Wednesday, March 18, 2009

localizing non-verbal language

Lots of companies localize their games these days. How good these localizations are I don't know.

Over the years, I've read about occasional quality problems in translations. Anyone who speaks multiple languages is aware that translating something literally is often a mistake, and that's the type of problem I see cited most often. Such mistakes are usually the result of appointing someone to the task of localization who is not a fluent speaker of both languages. Major publishers seem to have learned their lesson and avoid this mistake now.

So localization practices have improved, but I wonder about non-verbal language... meaning body language and similar things. How often is a lack of translation for that aspect of language problematic for gamers? Do designers pay any attention to it?

If it is a problem, can anything be done about it and be worth the expense? Afterall, we're not talking about text anymore.

For example, consider proxemics. Proxemics refers to the distance two or more people are expected to keep between each other when talking, as well as things like touching. How close you stand to someone and how you touch them communicates information, and what that information is interpreted to be depends on the culture of the observer. Two Iranian men are likely to stand much closer to one another as they casually chat than two American men would. It is also not uncommon in that part of the world for two men to walk down the street holding hands.
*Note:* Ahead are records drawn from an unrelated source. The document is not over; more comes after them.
-- ==== Sys2Proof/Safety.lean ====
section
/-! DEFINITION. What counts as a safe step, the bounds that the Pilot's fields keep, and the counters of the flash that never go down. -/
namespace Sys2Proof

/-- The step from `s` neither faults nor is refused. -/
def Safe (s : Machine.State) : Prop := ∃ t, Machine.step s = .next t

/-- The Pilot's fields within their bounds: three life-cycle values (R380), four phases of a start, two image slots (R375), counts that follow
counter 0 (R371), a ring of 16 causes (R371), a list of 4,096 deletions (R393), and no rail awaited once the firmware runs (R402). -/
def Machine.Pilot.Ok (p : Machine.Pilot) : Prop :=
  p.lifeCycle ≤ 2 ∧ p.phase ≤ 3 ∧ p.active ≤ 1 ∧ p.lastTried ≤ 1 ∧ p.n ≤ p.rpmc0 ∧ p.good ≤ p.rpmc0 ∧ p.causes.length ≤ 16 ∧
  p.deletions.length ≤ 4096 ∧ (2 ≤ p.phase → p.enabling = none)

/-- None of the four replay-protected counters of the flash goes down: starts, SVN_MIN, life cycle, owner epoch (R375, R380, R383). -/
def Machine.Pilot.NoLower (p q : Machine.Pilot) : Prop :=
  p.rpmc0 ≤ q.rpmc0 ∧ p.svnMin ≤ q.svnMin ∧ p.lifeCycle ≤ q.lifeCycle ∧ p.ownerEpoch ≤ q.ownerEpoch

end Sys2Proof
end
A typical American is likely to interpret this to mean the men are gay, but it has no romantic connotation in the other culture.

Even within one country, this aspect of language can vary significantly. In rural areas of the United States, the act of shaking hands is often considered an essential greeting or seal to agreements, and a failure to do so can be taken as an offense or incite distrust. In some parts of America, women expect hugs even from strangers in casual settings.

Tone and volume are other points of misinterpretation. Many conversations between an American employer and employee would likely shock some foreigners because the employee is not being properly submissive in tone. Rich people often misinterpret a poor person's loudness as being obnoxious, whereas poor people often misinterpret a rich person's quiet speech as being snobbish.

Anyway, you get the general idea. Changing text is one thing, but changing non-verbal language involves extra voice-acting, extra animations, etc. Is this a problem worth dealing with?

Perhaps we should begin by simply asking how often it's a problem. Can you cite any examples in your own experience where a foreign game gave you the wrong impression?

For example, cutscenes and voice-acting in Asian games often seem melodramatic to me. Some of that's due to poor scripting and acting, but I believe some of it's due to cultural differences in loudness, tone, pitch, etc.